Jules Wood was pursuing a rhetoric, writing, and linguistics degree when she began to question the financial situation academia was leaving her in. Jules shares how General Assembly’s UX Design Immersive in Atlanta gave her the skill set, support, and confidence she needed to quickly climb the UX design career ladder. Plus, learn why Jules has no regrets about enrolling in General Assembly’s Catalyst Program to fund her career change with an Income Share Agreement. Find out if General Assembly was worth it for Jules!
What led you to make a career change into UX Design?
Like many bootcamp alumni, I had many jobs before entering the tech industry. I was an English major in college and went on to graduate school where I studied Rhetoric and Writing at UT Knoxville. About halfway through grad school, my financial struggles made me rethink my choices and I pivoted into a business role at a company that did leasing and marketing strategy for multifamily housing.
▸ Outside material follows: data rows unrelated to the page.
/-- Delivers the oldest message held under `key`; what had waited for a message of a dead host is settled without it then (R208). -/
def State.deliverOne (s : State) (key : Nat) (x : HeldMsg) (m : Medium) : State :=
  let s := (s.popHeld key).deliver x m
  if (s.host x.sender.toNat).dead then ((s.lines.map (·.1)).foldl (fun s l => s.deadOnLine x.sender m l) s).cohEnd m else s

/-- Delivers everything held under `key`, oldest first. -/
def State.deliverHeld (s : State) (key : Nat) (m : Medium) : State :=
  (s.heldMsgs.getD key []).foldl (fun s x => s.deliverOne key x m) s

end Sys2Proof.Machine
end

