/-- `GATHER` (R477). -/
def execGather (hub : Fin 8) (host : BitVec 10) (gtag : BitVec 12) (gop : BitVec 2) (efmt rowUnits : BitVec 8) (count : BitVec 16)
    (table : BitVec 52) (part : Fin 16) (data : List Byte) (media : List Medium) (s : State) : Answer :=
  .next (s.engineIn (.gather hub host gtag gop efmt rowUnits count table part data) media)

/-- `SELECT` (R481). -/
def execSelect (hub : Fin 8) (host : BitVec 10) (gtag : BitVec 12) (k : BitVec 8) (sfmt : BitVec 8) (d : BitVec 16)
    (sumAddr : BitVec 52) (part : BitVec 8) (data : List Byte) (media : List Medium) (s : State) : Answer :=
  .next (s.engineIn (.select hub host gtag k sfmt d sumAddr part data) media)

/-- `GATHER_DONE`: the lines of a gather or selection have been read and its `GRESULT` packets are sent, or more of its reads begin
(R479, R480, R483). -/
def execGatherDone (hub : Fin 8) (host : BitVec 10) (gtag : BitVec 12) (media : List Medium) (s : State) : Answer :=
  .next (match (s.gathers hub).find? (fun y => y.host == host && y.gtag == gtag && y.started) with
    | none => s
    | some g =>
      if s.fatal then s
      else if ¬s.gatherOver g then s.gatherGo hub g media
      else
        let (st, data) := s.gatherResult g
        let (b, s) : BitVec 4 × State := if st = .retry then s.freeBackoff else (0, s)
        ((s.accDrop (g.rows ++ g.blocks)).dropGather hub g).sendGresult host gtag st b data)

end Sys2Proof.Machine
end

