-- ==== Sys2Proof/Machine/Jobs.lean ====
section
/-! DEFINITION. Jobs.lean: the meanings of the job commands, the barrier, time slices and pairs mode (R489–R517, R437, R649). -/
namespace Sys2Proof.Machine
open Sys2Proof

/-! ### Entries (R489) -/

/-- `n` bytes of an entry's `OPERAND` from offset `off`. -/
def opB (e : SubEntry) (off n : Nat) : Nat := e.operand.toNat / 2 ^ (8 * off) % 2 ^ (8 * n)

/-- The fields of a job command lie in their ranges, and every field it does not use is 0 (R489). -/
def jobCmdOk (e : SubEntry) : Bool :=
  let op := e.opcode.toNat
  let pool := e.poolAddr.toNat
  !e.reserved && decide (e.length = 0 ∧ e.hostAddr = 0 ∧ e.rkey = 0 ∧ e.atop = 0 ∧ e.compare = 0)
    && (if op = 0x40 then decide (pool < 2 ^ 52 ∧ opB e 4 8 < 2 ^ 52 ∧ opB e 12 2 ≤ 60000 ∧ opB e 14 2 = 0)
        else if op = 0x41 then decide (pool = 0 ∧ opB e 2 1 < 4)
        else if op = 0x44 then decide (pool < 2 ^ 52 ∧ opB e 2 1 ≤ 1 ∧ opB e 3 13 = 0)
        else decide (0x40 ≤ op ∧ op ≤ 0x47 ∧ pool = 0 ∧ opB e 2 14 = 0))

/-! ### Reads and writes in chunks -/

/-- Starts reads of 4 KiB chunks of a host's pool addresses; answers the accesses. -/
def State.hostChunks (s : State) (unit id host addr bytes : Nat) (write : Bool) (data : List Byte) (media : List Medium) :
    List Nat → List Nat × State
  | [] => ([], s)
  | c :: r =>
    let acc := s.nextAccess
    let n := min 4096 (bytes - 4096 * c)
    let s := s.startHost (.engine unit id) host (addr + 4096 * c) n write ((data.drop (4096 * c)).take n) (media.drop (64 * c))
    let (l, s) := s.hostChunks unit id host addr bytes write data media r
    (acc :: l, s)

/-- Chunks of a length. -/
def chunksOf (bytes : Nat) : List Nat := List.range ((bytes + 4095) / 4096)

/-- Starts reads of bytes at a DPA by chunks of 4 KiB. -/
def State.dpaChunks (s : State) (unit id dpa bytes : Nat) (media : List Medium) : List Nat → List Nat × State
  | [] => ([], s)
  | c :: r =>
    let acc := s.nextAccess
    let s := s.startDpa unit id (dpa + 4096 * c) (min 4096 (bytes - 4096 * c)) false [] (media.drop (64 * c))
    let (l, s) := s.dpaChunks unit id dpa bytes media r
    (acc :: l, s)

/-- Starts the reads of a whole extent. -/
def State.extentRead (s : State) (unit id : Nat) (media : List Medium) (e : Nat) : List Nat × State :=
  s.dpaChunks unit id (e * 2 ^ 28) (2 ^ 28) media (chunksOf (2 ^ 28))

/-- Starts reads of whole extents, one after another. -/
def State.extentReads (s : State) (unit id : Nat) (media : List Medium) : List Nat → List Nat × State
  | [] => ([], s)
  | e :: r =>
    let p := s.extentRead unit id media e
    let q := p.2.extentReads unit id media r
    (p.1 ++ q.1, q.2)

/-- Every access of a list has finished and none was refused for retry. -/
def State.allOver (s : State) (l : List Nat) : Bool := l.all (fun id => s.accOver id && s.accStatus id != .retry)
/-- Every access of a list finished with status OK. -/
def State.allOk (s : State) (l : List Nat) : Bool := l.all (fun id => s.accStatus id == .ok)
/-- The bytes of a list of accesses, in order. -/
def State.bytesOfAll (s : State) (l : List Nat) : List Byte := l.flatMap s.accBytes

/-- The roots of extents whose bytes a list of accesses holds, one after another (R493). -/
def State.rootsOf (s : State) (n : Nat) (l : List Nat) : List (List Byte) :=
  (List.range n).map (fun k => treeRoot (s.bytesOfAll ((l.drop (65536 * k)).take 65536)))

/-! ### Loading (R492) -/

/-- `MAX_JOBS` of the CLUSTERS section. -/
def State.maxJobs (s : State) : Nat := s.eff.u16 .clusters 2
/-- `OVERCOMMIT`. -/
def State.overcommit (s : State) : Bool := s.eff.u8 .clusters 1 == 1

/-- What stands for the job in an access of a load that has no job number yet. -/
def noJob : Nat := 4096

/-- `JLOAD` (R489, R492): the part begins to read the image. -/
def execJload (queue : BitVec 14) (media : List Medium) (s : State) : Answer :=
  .next (s.issueCmd queue.toNat 0x40 (fun r s =>
    let e := r.entry
    let host := s.queueHost queue.toNat
    let bytes := opB e 0 4
    let (l, s) := s.hostChunks 2 noJob host e.poolAddr.toNat bytes false [] media (chunksOf bytes)
    let x : JLoad := { cmd := ⟨queue.toNat, r.id⟩, host := host, ckptAddr := opB e 4 8, bytes := bytes, watchdogMs := opB e 12 2,
                       accs := l }
    ({ s with jobg := { s.jobg with loads := s.jobg.loads ++ [x] } } : State).cohEnd .clean))

/-- Takes a load off the list. -/
def State.dropLoad (s : State) (x : JLoad) : State :=
  (s.accDrop x.accs |> fun s => { s with jobg := { s.jobg with loads := s.jobg.loads.filter (fun y => y.cmd != x.cmd) } })

/-- Replaces a load on the list. -/
def State.setLoad (s : State) (x : JLoad) : State :=
  { s with jobg := { s.jobg with loads := s.jobg.loads.map (fun y => if y.cmd = x.cmd then x else y) } }

/-- A load fails: everything it had taken is free again (R492), and a `JWAIT` on its job completes (R490): with 0x14 when the job was ended,
with 0x0F when it never came to be (notes/assumptions/30.md). -/
def State.loadFail (s : State) (x : JLoad) (jresult cause : Nat) : State :=
  let s := s.dropLoad x
  let s : State := match x.job with
    | some j =>
      (s.job j).waits.foldl (fun s c => s.completeCmd c.queue c.id .ok (jobResult (if cause = 0 then 0x0F else 0x14) j { cause := cause }) 0)
        { s with jobs := s.jobs.erase j, lcs := s.lcs.keep (fun k => k / 1024 != j) }
    | none => s
  s.completeCmd x.cmd.queue x.cmd.id .ok (jobResult jresult (x.job.getD 0) { cause := cause }) 0

/-- A load succeeds. -/
def State.loadDone (s : State) (x : JLoad) (j : Nat) : State :=
  ((s.dropLoad x).modJob j (fun y => { y with state := .loaded })).jobDone x.cmd 0 j

/-- Step 5: the checkpoint's header is read, or there is none. -/
def State.loadHead (s : State) (x : JLoad) (j : Nat) (media : List Medium) : State :=
  if x.ckptAddr = 0 then s.loadDone x j
  else
    let s := s.accDrop x.accs
    let (l, s) := s.hostChunks 2 j x.host x.ckptAddr 128 false [] media [0]
    (s.setLoad { x with phase := .head, accs := l }).cohEnd .clean

/-- The lowest number that no resident job holds. -/
def State.freeJob (s : State) : Nat := (List.range 4096).findIdx (fun j => (s.jobs.get? j).isNone)

/-- A load of `n` logical clusters on these save hubs would use a cluster whose `ALLOC` a commit changes, so that it waits (R98): a logical
cluster may run on every enabled cluster of its save hub (R494). -/
def State.loadHeld (s : State) (hubs : List Nat) (n : Nat) : Bool :=
  (hubs.take n).any (fun h => (List.range 14).any (fun k => s.si.hold.clusters.getLsbD (14 * h + k)))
After that, I managed the deli section of a co-op, which was fun and memorable, before moving to Orange County, California. In California, I took on a job at a cloud and email security company for the medical field where I helped onboard medical professionals to our system and walked them through digital HIPPA compliance and safely migrated their data. Over time, I gained more responsibilities, including writing tutorials and eventually collaborating with outsourced engineers on our cloud drive. At an LGBTQ+ meetup, someone mistook me for a UX designer, and even though I wasn’t sure what that was, it sounded exactly like what I was already doing - or wanted to be doing more of. For the next six months, I taught myself about UX design and took short online courses to learn design principles, which I found natural and enjoyable.
What got General Assembly’s UX Design Immersive on your radar?
Throughout those 6 months that I learned about UX, I was also talking to the admissions teams of different UX bootcamps. My best friend is a General Assembly grad and Software Engineer. I have seen his career flourish since graduating from General Assembly, and that made me want to give General Assembly an honest chance.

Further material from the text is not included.